USACO Section5.3 Milk Measuring (milk4)

Problem Summary

Given the volume of the big bottle (Q) and the volumes of P pails (p[1],p[2],…,p[P]), which are all integers, find the minimal sets of pails Farmer John needs to buy in order to measure out Q quarts of milk.

Solution

This problem can be solved using DP, but it would be relatively hard to analysis and implement.

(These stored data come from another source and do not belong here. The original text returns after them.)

theorem moves_lasting : ∀ (s : State) a1 a2, Moves [.fleet, .free, .fcp, .otp, .links, .hampers, .inst, .gnb, .fpl, .sec, .kern, .split, .hlt, .evr, .ldr, F.XCR_LINK_STS_STATE.part, F.QSC_POOL_STS_FREE.part, F.QSC_INST_STS_ACTIVE.part, F.QSC_HMP_CFG_MODE.part, F.QSC_HMP_STS_FILL.part, F.QSC_HMP_SEQ_SEQ.part, F.QSC_HMP_MAX_MAX.part, F.TKA_KSTS_STATE.part, F.GNB_ALLOC_STS_AVAIL.part, F.EVR_STS_BUFFERED.part, F.EVR_DROPPED_COUNT.part, F.HLT_STS_MAP_FULL.part, F.HLT_MAP_USED.part, F.HLT_POOL_INSERVICE.part, F.HLT_FENCE_MACRO.part, F.HLT_NOSPARE_RF_PATH.part, F.HLT_LASTING_COUNT.part, F.LDR_STS_STATE.part] s (State.lasting s a1 a2) := by
  intro s a1 a2
  unfold State.lasting
  try dsimp only
  repeat' first
    | with_reducible exact Moves.refl _ _
    | (with_reducible apply Moves.step (moves_memberLasting _ _ _); decide +kernel)
    | (with_reducible apply Moves.step (moves_fence _ _ _); decide +kernel)
    | (with_reducible apply Moves.step (moves_laneLasting _ _ _ _); decide +kernel)
    | (with_reducible apply Moves.step (moves_noSpare _ _ _); decide +kernel)
    | (with_reducible apply Moves.step (moves_flag _ _ _ _); decide +kernel)
    | (with_reducible apply Moves.step (moves_noteLasting _ _ _); decide +kernel)
    | (with_reducible apply moves_pooledLasting; decide +kernel)
    | intro _
    | with_reducible refine Moves.ite (fun _ => ?_) (fun _ => ?_)
    | with_reducible refine Moves.foldl ?_ (fun _ _ => ?_)
    | with_reducible refine Moves.getD (fun _ _ => ?_) ?_
    | with_reducible refine Moves.elim ?_ (fun _ _ => ?_)
    | with_reducible refine Moves.foldlFst ?_ (fun _ _ => ?_)
    | dsimp only
    | split
    | dsimp only [rep, okRep]
    | (with_reducible apply Moves.set_hlt; decide +kernel)

theorem moves_sliceDone : ∀ (s : State) a1 a2, Moves [.fleet, .free, .fcp, .otp, .links, .hampers, .inst, .gnb, .fpl, .sec, .kern, .split, .hlt, .evr, .ldr, F.XCR_LINK_STS_STATE.part, F.QSC_POOL_STS_FREE.part, F.QSC_INST_STS_ACTIVE.part, F.QSC_HMP_CFG_MODE.part, F.QSC_HMP_STS_FILL.part, F.QSC_HMP_SEQ_SEQ.part, F.QSC_HMP_MAX_MAX.part, F.TKA_KSTS_STATE.part, F.GNB_ALLOC_STS_AVAIL.part, F.EVR_STS_BUFFERED.part, F.EVR_DROPPED_COUNT.part, F.HLT_STS_MAP_FULL.part, F.HLT_MAP_USED.part, F.HLT_POOL_INSERVICE.part, F.HLT_FENCE_MACRO.part, F.HLT_NOSPARE_RF_PATH.part, F.HLT_LASTING_COUNT.part, F.LDR_STS_STATE.part] s (State.sliceDone s a1 a2) := by
  intro s a1 a2
  unfold State.sliceDone
  try dsimp only
  repeat' first
    | with_reducible exact Moves.refl _ _
    | (with_reducible apply Moves.step (moves_lasting _ _ _); decide +kernel)
    | (with_reducible apply Moves.step (moves_retire _ _ _); decide +kernel)
    | (with_reducible apply Moves.step (moves_servePending _); decide +kernel)
    | with_reducible refine Moves.ite (fun _ => ?_) (fun _ => ?_)
    | with_reducible refine Moves.foldl ?_ (fun _ _ => ?_)
    | with_reducible refine Moves.getD (fun _ _ => ?_) ?_
    | with_reducible refine Moves.elim ?_ (fun _ _ => ?_)
    | with_reducible refine Moves.foldlFst ?_ (fun _ _ => ?_)
    | dsimp only
    | split
    | (with_reducible apply Moves.set_hlt; decide +kernel)

theorem moves_countSlice : ∀ (s : State) a1, Moves [.fcp, .hampers, .hlt, .evr, F.QSC_HMP_STS_FILL.part, F.QSC_HMP_SEQ_SEQ.part, F.QSC_HMP_MAX_MAX.part, F.EVR_STS_BUFFERED.part, F.EVR_DROPPED_COUNT.part, F.HLT_BIST_RUN_COUNT.part, F.HLT_BIST_FAIL_COUNT.part] s (State.countSlice s a1) := by
  intro s a1
  unfold State.countSlice
  try dsimp only
  repeat' first
    | with_reducible exact Moves.refl _ _
    | (with_reducible apply Moves.step (moves_bump _ _ _ _); decide +kernel)
    | with_reducible refine Moves.ite (fun _ => ?_) (fun _ => ?_)
    | with_reducible refine Moves.foldl ?_ (fun _ _ => ?_)
    | with_reducible refine Moves.getD (fun _ _ => ?_) ?_
    | with_reducible refine Moves.elim ?_ (fun _ _ => ?_)
    | with_reducible refine Moves.foldlFst ?_ (fun _ _ => ?_)
    | dsimp only
    | split
    | (with_reducible apply Moves.set_hlt; decide +kernel)

theorem moves_countOne : ∀ (s : State) a1 a2 a3, Moves [.fleet, .free, .fcp, .otp, .links, .hampers, .inst, .gnb, .fpl, .sec, .kern, .split, .hlt, .evr, .ldr, F.XCR_LINK_STS_STATE.part, F.QSC_POOL_STS_FREE.part, F.QSC_INST_STS_ACTIVE.part, F.QSC_HMP_CFG_MODE.part, F.QSC_HMP_STS_FILL.part, F.QSC_HMP_SEQ_SEQ.part, F.QSC_HMP_MAX_MAX.part, F.TKA_KSTS_STATE.part, F.GNB_ALLOC_STS_AVAIL.part, F.EVR_STS_BUFFERED.part, F.EVR_DROPPED_COUNT.part, F.HLT_STS_MAP_FULL.part, F.HLT_MAP_USED.part, F.HLT_POOL_INSERVICE.part, F.HLT_FENCE_MACRO.part, F.HLT_NOSPARE_RF_PATH.part, F.HLT_TRANSIENT_COUNT.part, F.HLT_LASTING_COUNT.part, F.LDR_STS_STATE.part] s (State.countOne s a1 a2 a3) := by
  intro s a1 a2 a3
  unfold State.countOne
  try dsimp only
  repeat' first
    | with_reducible exact Moves.refl _ _
    | (with_reducible apply Moves.step (moves_bump _ _ _ _); decide +kernel)
    | (with_reducible apply Moves.step (moves_lasting _ _ _); decide +kernel)
    | with_reducible refine Moves.ite (fun _ => ?_) (fun _ => ?_)
    | with_reducible refine Moves.foldl ?_ (fun _ _ => ?_)
    | with_reducible refine Moves.getD (fun _ _ => ?_) ?_
    | with_reducible refine Moves.elim ?_ (fun _ _ => ?_)
    | with_reducible refine Moves.foldlFst ?_ (fun _ _ => ?_)
    | dsimp only
    | split
    | (with_reducible apply Moves.set_hlt; decide +kernel)

theorem moves_takeFault : ∀ (s : State) a1, Moves [.fleet, .free, .fcp, .otp, .links, .hampers, .inst, .gnb, .fpl, .sec, .kern, .split, .hlt, .evr, .ldr, F.XCR_LINK_STS_STATE.part, F.QSC_POOL_STS_FREE.part, F.QSC_INST_STS_ACTIVE.part, F.QSC_HMP_CFG_MODE.part, F.QSC_HMP_STS_FILL.part, F.QSC_HMP_SEQ_SEQ.part, F.QSC_HMP_MAX_MAX.part, F.TKA_KSTS_STATE.part, F.GNB_ALLOC_STS_AVAIL.part, F.EVR_STS_BUFFERED.part, F.EVR_DROPPED_COUNT.part, F.HLT_STS_MAP_FULL.part, F.HLT_MAP_USED.part, F.HLT_POOL_INSERVICE.part, F.HLT_FENCE_MACRO.part, F.HLT_NOSPARE_RF_PATH.part, F.HLT_TRANSIENT_COUNT.part, F.HLT_LASTING_COUNT.part, F.HLT_ECC_CE_COUNT.part, F.HLT_ECC_UE_COUNT.part, F.LDR_STS_STATE.part] s (State.takeFault s a1) := by
  intro s a1
  unfold State.takeFault
  try dsimp only
  repeat' first
    | with_reducible exact Moves.refl _ _
    | (with_reducible apply Moves.step (moves_bump _ _ _ _); decide +kernel)
    | (with_reducible apply Moves.step (moves_countOne _ _ _ _); decide +kernel)
    | (with_reducible apply Moves.step (moves_lasting _ _ _); decide +kernel)
    | with_reducible refine Moves.ite (fun _ => ?_) (fun _ => ?_)
    | with_reducible refine Moves.foldl ?_ (fun _ _ => ?_)

theorem moves_testKernel : ∀ (s : State) a1, Moves [.fleet, .fpl, .sec, .kern, .split, F.TKA_KSTS_STATE.part] s (State.testKernel s a1) := by
  intro s a1
  unfold State.testKernel
  try dsimp only
  repeat' first
    | with_reducible exact Moves.refl _ _
    | (with_reducible apply Moves.step (moves_setKst _ _ _); decide +kernel)
    | (with_reducible apply Moves.step (moves_updKern _ _ _); decide +kernel)

theorem moves_analogueDone : ∀ (s : State) a1 a2, Moves [.fleet, .free, .fcp, .otp, .links, .hampers, .inst, .gnb, .fpl, .sec, .kern, .split, .hlt, .evr, .ldr, F.XCR_LINK_STS_STATE.part, F.QSC_POOL_STS_FREE.part, F.QSC_INST_STS_ACTIVE.part, F.QSC_HMP_CFG_MODE.part, F.QSC_HMP_STS_FILL.part, F.QSC_HMP_SEQ_SEQ.part, F.QSC_HMP_MAX_MAX.part, F.TKA_KSTS_STATE.part, F.GNB_ALLOC_STS_AVAIL.part, F.EVR_STS_BUFFERED.part, F.EVR_DROPPED_COUNT.part, F.HLT_STS_MAP_FULL.part, F.HLT_MAP_USED.part, F.HLT_POOL_INSERVICE.part, F.HLT_FENCE_MACRO.part, F.HLT_NOSPARE_RF_PATH.part, F.HLT_LASTING_COUNT.part, F.HLT_BIST_RUN_COUNT.part, F.HLT_BIST_FAIL_COUNT.part, F.LDR_STS_STATE.part] s (State.analogueDone s a1 a2) := by
  intro s a1 a2
  unfold State.analogueDone
  try dsimp only
  repeat' first
    | with_reducible exact Moves.refl _ _
    | (with_reducible apply Moves.step (moves_countSlice _ _); decide +kernel)
    | (with_reducible apply Moves.step (moves_lasting _ _ _); decide +kernel)
    | with_reducible refine Moves.ite (fun _ => ?_) (fun _ => ?_)
    | with_reducible refine Moves.foldl ?_ (fun _ _ => ?_)
    | with_reducible refine Moves.getD (fun _ _ => ?_) ?_
    | with_reducible refine Moves.elim ?_ (fun _ _ => ?_)
    | with_reducible refine Moves.foldlFst ?_ (fun _ _ => ?_)
    | dsimp only
    | split
    | (with_reducible apply Moves.set_hlt; decide +kernel)

theorem moves_completeWindow : ∀ (s : State), Moves [.fcp, .mram, .hampers, .stop, .hlt, .evr, F.DEV_GUARANTEE_STS_CONS_OK.part, F.DEV_TESTWIN_AGE_AGE.part, F.QSC_HMP_STS_FILL.part, F.QSC_HMP_SEQ_SEQ.part, F.QSC_HMP_MAX_MAX.part, F.WPL_STOP_STS_IN_FORCE.part, F.WPL_STOP_SRC_SRC.part, F.WPL_STOP_SEQ_SEQ.part, F.EVR_STS_BUFFERED.part, F.EVR_DROPPED_COUNT.part, F.HLT_STS_MAP_FULL.part, F.HLT_TW_STS_STEP.part, F.HLT_REPORT_NO_COUNT.part] s (State.completeWindow s) := by
  intro s
  unfold State.completeWindow
  try dsimp only
  repeat' first
    | with_reducible exact Moves.refl _ _
    | (with_reducible apply Moves.step (moves_put _ _ _ _); decide +kernel)
    | (with_reducible apply Moves.step (moves_endWindow _); decide +kernel)
    | (with_reducible apply Moves.step (moves_publish _ _); decide +kernel)
    | (with_reducible apply Moves.step (moves_testwinSettle _); decide +kernel)

theorem moves_flushMerged : ∀ (s : State) a1, Moves [.fcp, .hampers, .hlt, F.QSC_HMP_STS_FILL.part, F.QSC_HMP_SEQ_SEQ.part, F.QSC_HMP_MAX_MAX.part] s (State.flushMerged s a1) := by
  intro s a1
  induction a1 generalizing s with
  | zero =>
    unfold State.flushMerged
    try dsimp only
    repeat' first
      | with_reducible exact Moves.refl _ _
  | succ n ih =>
    unfold State.flushMerged
    try dsimp only
    repeat' first
      | with_reducible exact Moves.refl _ _
      | (with_reducible apply Moves.step (ih _); decide +kernel)
      | (with_reducible apply Moves.stepO (moves_enq _ _ _ _ _ _); with_reducible assumption; decide +kernel)
      | with_reducible refine MovesO.weaken (moves_enq _ _ _ _ _ _) (by decide +kernel)
      | with_reducible refine Moves.ite (fun _ => ?_) (fun _ => ?_)
      | with_reducible refine MovesO.ite (fun _ => ?_) (fun _ => ?_)
      | with_reducible refine MovesO.map ?_ (fun _ => ?_)
      | with_reducible exact MovesO.none
      | with_reducible refine MovesO.some ?_
      | with_reducible refine Moves.foldl ?_ (fun _ _ => ?_)
      | with_reducible refine Moves.getD (fun _ _ => ?_) ?_
      | with_reducible refine Moves.elim ?_ (fun _ _ => ?_)
      | with_reducible refine Moves.foldlFst ?_ (fun _ _ => ?_)
      | dsimp only
      | split
      | (with_reducible apply Moves.set_hlt; decide +kernel)

end Sys2Proof.Machine
end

Instead, I used iterative deepening depth-first search (IDDFS). It is very easy to understand, and the coding is quiet simple, too.

Code

#include <iostream>
#include <fstream>

using namespace std;
const int maxn = 102;
const int maxm = 20020;

int n,m,pail[maxn];

int ans;
bool avaliable[maxn];
int now[maxn],best[maxn];

void update(int new_ans)
{
	bool flag=false;

	if(ans<0)
	{
		ans=new_ans;
		flag=true;
	}

	if(!flag)
		for(int i=1;i<=ans;i++)
		{
			if(best[i]>now[i])
			{
				flag=true;
				break;
			}
			else
			if(best[i]<now[i])
				break;
		}

	if(flag)
		for(int i=1;i<=ans;i++)
			best[i]=now[i];
}

void dfs(int cur,int rest,int depth,int max_depth)
{
	if(depth>max_depth)
	{
		if(rest==0)
			update(max_depth);

		return;
	}

	if(cur>n || rest<pail[cur]) return;

	now[depth]=cur;
	for(int i=1;i<=rest/pail[cur];i++)
		dfs(cur+1,rest-i*pail[cur],depth+1,max_depth);

	dfs(cur+1,rest,depth,max_depth);
}

int main()
{
	fstream fin("milk4.in",ios::in);
	fstream fout("milk4.out",ios::out);

	fin>>m>>n;
	for(int i=1;i<=n;i++) fin>>pail[i];

	fin.close();

	for(int i=1;i<n;i++)
		for(int j=1;j<=n-i;j++)
			if(pail[j]>pail[j+1])
			{
				int tmp=pail[j];
				pail[j]=pail[j+1];
				pail[j+1]=tmp;
			}

	ans=-1;
	for(int lim=1;lim<=n;lim++)
	{
		dfs(1,m,1,lim);
		if(ans>0)
			break;
	}

	fout<<ans;
	for(int i=1;i<=ans;i++)
		fout<<" "<<pail[best[i]];
	fout<<endl;
	
	fout.close();
	return 0;
}